What is needed. Please repeat the listing below in its entirety, exactly.
Source data section start
-- ==== Sys2Proof/Laws/Keep.lean ====
section
/-! SUPPORT. What no command but STRIDE_BOUNDARY changes: the queue and the time. One lemma per operation over the state. -/

namespace Sys2Proof.Machine

/-- The part of a state that the operations below keep: the queue of commands and the time. -/
def State.keep (s : State) : List Instr × Time := (s.pending, s.time)

@[simp ↓] theorem keep_mk (pending x1 time x3 x4 x5 x6 x7 x8 x9 x10 x11 x12 x13 x14 x15 x16 x17 x18 x19 x20 x21 x22 x23 x24 x25 x26 x27 x28 x29 x30 x31 x32 x33 x34 x35 x36) :
    (State.mk pending x1 time x3 x4 x5 x6 x7 x8 x9 x10 x11 x12 x13 x14 x15 x16 x17 x18 x19 x20 x21 x22 x23 x24 x25 x26 x27 x28 x29 x30 x31 x32 x33 x34 x35 x36).keep = (pending, time) := rfl
@[simp ↓] theorem keep_eta (s : State) : (s.pending, s.time) = s.keep := rfl
@[simp ↓] theorem ite_keep (c : Prop) [Decidable c] (a b : State) : (if c then a else b).keep = if c then a.keep else b.keep :=
  apply_ite ..
theorem ite_kept {c : Prop} [Decidable c] {a b s : State} (h : a.keep = s.keep) (k : b.keep = s.keep) :
    (if c then a else b).keep = s.keep := by
  split <;> assumption
@[simp ↓] theorem foldl_keep {α} (g : State → α → State) (hg : ∀ s a, (g s a).keep = s.keep) : ∀ (l : List α) s, (l.foldl g s).keep = s.keep
  | [], _ => rfl
  | a :: t, s => by rw [List.foldl_cons, foldl_keep g hg t, hg]

/-! ### Machine/Ops.lean -/

@[simp ↓] theorem gate_keep (s : State) (f) (h : ∀ s, (f s).keep = s.keep) : (gate s f).keep = s.keep := by
  unfold gate; repeat' (first | simp [h] | split)
@[simp ↓] theorem keepShadow_keep (s : State) : (State.keepShadow s).keep = s.keep := by
  unfold State.keepShadow; simp
@[simp ↓] theorem emit_keep (s : State) (a0) : (State.emit s a0).keep = s.keep := by
  unfold State.emit; simp
@[simp ↓] theorem emitAll_keep (s : State) (a0) : (State.emitAll s a0).keep = s.keep := by
  unfold State.emitAll; simp
@[simp ↓] theorem setObj_keep (s : State) (a0 a1) : (State.setObj s a0 a1).keep = s.keep := by
  unfold State.setObj; simp
@[simp ↓] theorem bump_keep (s : State) (a0 a1) : (State.bump s a0 a1).keep = s.keep := by
  unfold State.bump; simp
@[simp ↓] theorem draw_keep (s : State) : (State.draw s).keep = s.keep := by
  unfold State.draw; simp
@[simp ↓] theorem setSlot_keep (s : State) (a0 a1) : (State.setSlot s a0 a1).keep = s.keep := by
  unfold State.setSlot; simp
@[simp ↓] theorem logAt_keep (s : State) (a0 a1 a2 a3 a4 a5) : (State.logAt s a0 a1 a2 a3 a4 a5).keep = s.keep := by
  unfold State.logAt; simp
@[simp ↓] theorem logAs_keep (s : State) (a0 a1 a2 a3 a4) : (State.logAs s a0 a1 a2 a3 a4).keep = s.keep := by
  unfold State.logAs; simp
@[simp ↓] theorem log_keep (s : State) (a0 a1 a2 a3) : (State.log s a0 a1 a2 a3).keep = s.keep := by
  unfold State.log; simp
@[simp ↓] theorem reportCls_keep (s : State) (a0 a1 a2 a3 a4 a5) : (State.reportCls s a0 a1 a2 a3 a4 a5).keep = s.keep := by
  unfold State.reportCls; simp
@[simp ↓] theorem report_keep (s : State) (a0 a1 a2 a3 a4) : (State.report s a0 a1 a2 a3 a4).keep = s.keep := by
  unfold State.report; simp
@[simp ↓] theorem putBytes_keep (s : State) (a0 a1) : (State.putBytes s a0 a1).keep = s.keep := by
  unfold State.putBytes; simp
@[simp ↓] theorem writeStack_keep (s : State) (a0 a1 a2) : (State.writeStack s a0 a1 a2).keep = s.keep := by
  unfold State.writeStack; simp
@[simp ↓] theorem writeSpm_keep (s : State) (a0 a1 a2) : (State.writeSpm s a0 a1 a2).keep = s.keep := by
  unfold State.writeSpm; simp
@[simp ↓] theorem setSlotv_keep (s : State) (a0 a1 a2 a3) : (State.setSlotv s a0 a1 a2 a3).keep = s.keep := by
  unfold State.setSlotv; simp
@[simp ↓] theorem setTile_keep (s : State) (a0 a1 a2) : (State.setTile s a0 a1 a2).keep = s.keep := by
  unfold State.setTile; simp
@[simp ↓] theorem setMac_keep (s : State) (a0 a1) : (State.setMac s a0 a1).keep = s.keep := by
  unfold State.setMac; simp
@[simp ↓] theorem setInteg_keep (s : State) (a0 a1) : (State.setInteg s a0 a1).keep = s.keep := by
  unfold State.setInteg; simp
@[simp ↓] theorem setCl_keep (s : State) (a0 a1) : (State.setCl s a0 a1).keep = s.keep := by
  unfold State.setCl; simp
@[simp ↓] theorem setLayer_keep (s : State) (a0 a1) : (State.setLayer s a0 a1).keep = s.keep := by
  unfold State.setLayer; simp
@[simp ↓] theorem setCalRec_keep (s : State) (a0 a1) : (State.setCalRec s a0 a1).keep = s.keep := by
  unfold State.setCalRec; simp
@[simp ↓] theorem setDieRec_keep (s : State) (a0 a1) : (State.setDieRec s a0 a1).keep = s.keep := by
  unfold State.setDieRec; simp
@[simp ↓] theorem setChan_keep (s : State) (a0 a1) : (State.setChan s a0 a1).keep = s.keep := by
  unfold State.setChan; simp
@[simp ↓] theorem setQue_keep (s : State) (a0 a1) : (State.setQue s a0 a1).keep = s.keep := by
  unfold State.setQue; simp
@[simp ↓] theorem setWin_keep (s : State) (a0 a1) : (State.setWin s a0 a1).keep = s.keep := by
  unfold State.setWin; simp
@[simp ↓] theorem setStk_keep (s : State) (a0 a1) : (State.setStk s a0 a1).keep = s.keep := by
  unfold State.setStk; simp
@[simp ↓] theorem setPage_keep (s : State) (a0 a1) : (State.setPage s a0 a1).keep = s.keep := by
  unfold State.setPage; simp
@[simp ↓] theorem setPort_keep (s : State) (a0 a1) : (State.setPort s a0 a1).keep = s.keep := by
  unfold State.setPort; simp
Source data section end
Response box.
-- ==== Sys2Proof/Laws/Keep.lean ====
section
/-! SUPPORT. What no command but STRIDE_BOUNDARY changes: the queue and the time. One lemma per operation over the state. -/

namespace Sys2Proof.Machine

/-- The part of a state that the operations below keep: the queue of commands and the time. -/
def State.keep (s : State) : List Instr × Time := (s.pending, s.time)

@[simp ↓] theorem keep_mk (pending x1 time x3 x4 x5 x6 x7 x8 x9 x10 x11 x12 x13 x14 x15 x16 x17 x18 x19 x20 x21 x22 x23 x24 x25 x26 x27 x28 x29 x30 x31 x32 x33 x34 x35 x36) :
    (State.mk pending x1 time x3 x4 x5 x6 x7 x8 x9 x10 x11 x12 x13 x14 x15 x16 x17 x18 x19 x20 x21 x22 x23 x24 x25 x26 x27 x28 x29 x30 x31 x32 x33 x34 x35 x36).keep = (pending, time) := rfl
@[simp ↓] theorem keep_eta (s : State) : (s.pending, s.time) = s.keep := rfl
@[simp ↓] theorem ite_keep (c : Prop) [Decidable c] (a b : State) : (if c then a else b).keep = if c then a.keep else b.keep :=
  apply_ite ..
theorem ite_kept {c : Prop} [Decidable c] {a b s : State} (h : a.keep = s.keep) (k : b.keep = s.keep) :
    (if c then a else b).keep = s.keep := by
  split <;> assumption
@[simp ↓] theorem foldl_keep {α} (g : State → α → State) (hg : ∀ s a, (g s a).keep = s.keep) : ∀ (l : List α) s, (l.foldl g s).keep = s.keep
  | [], _ => rfl
  | a :: t, s => by rw [List.foldl_cons, foldl_keep g hg t, hg]

/-! ### Machine/Ops.lean -/

@[simp ↓] theorem gate_keep (s : State) (f) (h : ∀ s, (f s).keep = s.keep) : (gate s f).keep = s.keep := by
  unfold gate; repeat' (first | simp [h] | split)
@[simp ↓] theorem keepShadow_keep (s : State) : (State.keepShadow s).keep = s.keep := by
  unfold State.keepShadow; simp
@[simp ↓] theorem emit_keep (s : State) (a0) : (State.emit s a0).keep = s.keep := by
  unfold State.emit; simp
@[simp ↓] theorem emitAll_keep (s : State) (a0) : (State.emitAll s a0).keep = s.keep := by
  unfold State.emitAll; simp
@[simp ↓] theorem setObj_keep (s : State) (a0 a1) : (State.setObj s a0 a1).keep = s.keep := by
  unfold State.setObj; simp
@[simp ↓] theorem bump_keep (s : State) (a0 a1) : (State.bump s a0 a1).keep = s.keep := by
  unfold State.bump; simp
@[simp ↓] theorem draw_keep (s : State) : (State.draw s).keep = s.keep := by
  unfold State.draw; simp
@[simp ↓] theorem setSlot_keep (s : State) (a0 a1) : (State.setSlot s a0 a1).keep = s.keep := by
  unfold State.setSlot; simp
@[simp ↓] theorem logAt_keep (s : State) (a0 a1 a2 a3 a4 a5) : (State.logAt s a0 a1 a2 a3 a4 a5).keep = s.keep := by
  unfold State.logAt; simp
@[simp ↓] theorem logAs_keep (s : State) (a0 a1 a2 a3 a4) : (State.logAs s a0 a1 a2 a3 a4).keep = s.keep := by
  unfold State.logAs; simp
@[simp ↓] theorem log_keep (s : State) (a0 a1 a2 a3) : (State.log s a0 a1 a2 a3).keep = s.keep := by
  unfold State.log; simp
@[simp ↓] theorem reportCls_keep (s : State) (a0 a1 a2 a3 a4 a5) : (State.reportCls s a0 a1 a2 a3 a4 a5).keep = s.keep := by
  unfold State.reportCls; simp
@[simp ↓] theorem report_keep (s : State) (a0 a1 a2 a3 a4) : (State.report s a0 a1 a2 a3 a4).keep = s.keep := by
  unfold State.report; simp
@[simp ↓] theorem putBytes_keep (s : State) (a0 a1) : (State.putBytes s a0 a1).keep = s.keep := by
  unfold State.putBytes; simp
@[simp ↓] theorem writeStack_keep (s : State) (a0 a1 a2) : (State.writeStack s a0 a1 a2).keep = s.keep := by
  unfold State.writeStack; simp
@[simp ↓] theorem writeSpm_keep (s : State) (a0 a1 a2) : (State.writeSpm s a0 a1 a2).keep = s.keep := by
  unfold State.writeSpm; simp
@[simp ↓] theorem setSlotv_keep (s : State) (a0 a1 a2 a3) : (State.setSlotv s a0 a1 a2 a3).keep = s.keep := by
  unfold State.setSlotv; simp
@[simp ↓] theorem setTile_keep (s : State) (a0 a1 a2) : (State.setTile s a0 a1 a2).keep = s.keep := by
  unfold State.setTile; simp
@[simp ↓] theorem setMac_keep (s : State) (a0 a1) : (State.setMac s a0 a1).keep = s.keep := by
  unfold State.setMac; simp
@[simp ↓] theorem setInteg_keep (s : State) (a0 a1) : (State.setInteg s a0 a1).keep = s.keep := by
  unfold State.setInteg; simp
@[simp ↓] theorem setCl_keep (s : State) (a0 a1) : (State.setCl s a0 a1).keep = s.keep := by
  unfold State.setCl; simp
@[simp ↓] theorem setLayer_keep (s : State) (a0 a1) : (State.setLayer s a0 a1).keep = s.keep := by
  unfold State.setLayer; simp
@[simp ↓] theorem setCalRec_keep (s : State) (a0 a1) : (State.setCalRec s a0 a1).keep = s.keep := by
  unfold State.setCalRec; simp
@[simp ↓] theorem setDieRec_keep (s : State) (a0 a1) : (State.setDieRec s a0 a1).keep = s.keep := by
  unfold State.setDieRec; simp
@[simp ↓] theorem setChan_keep (s : State) (a0 a1) : (State.setChan s a0 a1).keep = s.keep := by
  unfold State.setChan; simp
@[simp ↓] theorem setQue_keep (s : State) (a0 a1) : (State.setQue s a0 a1).keep = s.keep := by
  unfold State.setQue; simp
@[simp ↓] theorem setWin_keep (s : State) (a0 a1) : (State.setWin s a0 a1).keep = s.keep := by
  unfold State.setWin; simp
@[simp ↓] theorem setStk_keep (s : State) (a0 a1) : (State.setStk s a0 a1).keep = s.keep := by
  unfold State.setStk; simp
@[simp ↓] theorem setPage_keep (s : State) (a0 a1) : (State.setPage s a0 a1).keep = s.keep := by
  unfold State.setPage; simp
@[simp ↓] theorem setPort_keep (s : State) (a0 a1) : (State.setPort s a0 a1).keep = s.keep := by
  unfold State.setPort; simp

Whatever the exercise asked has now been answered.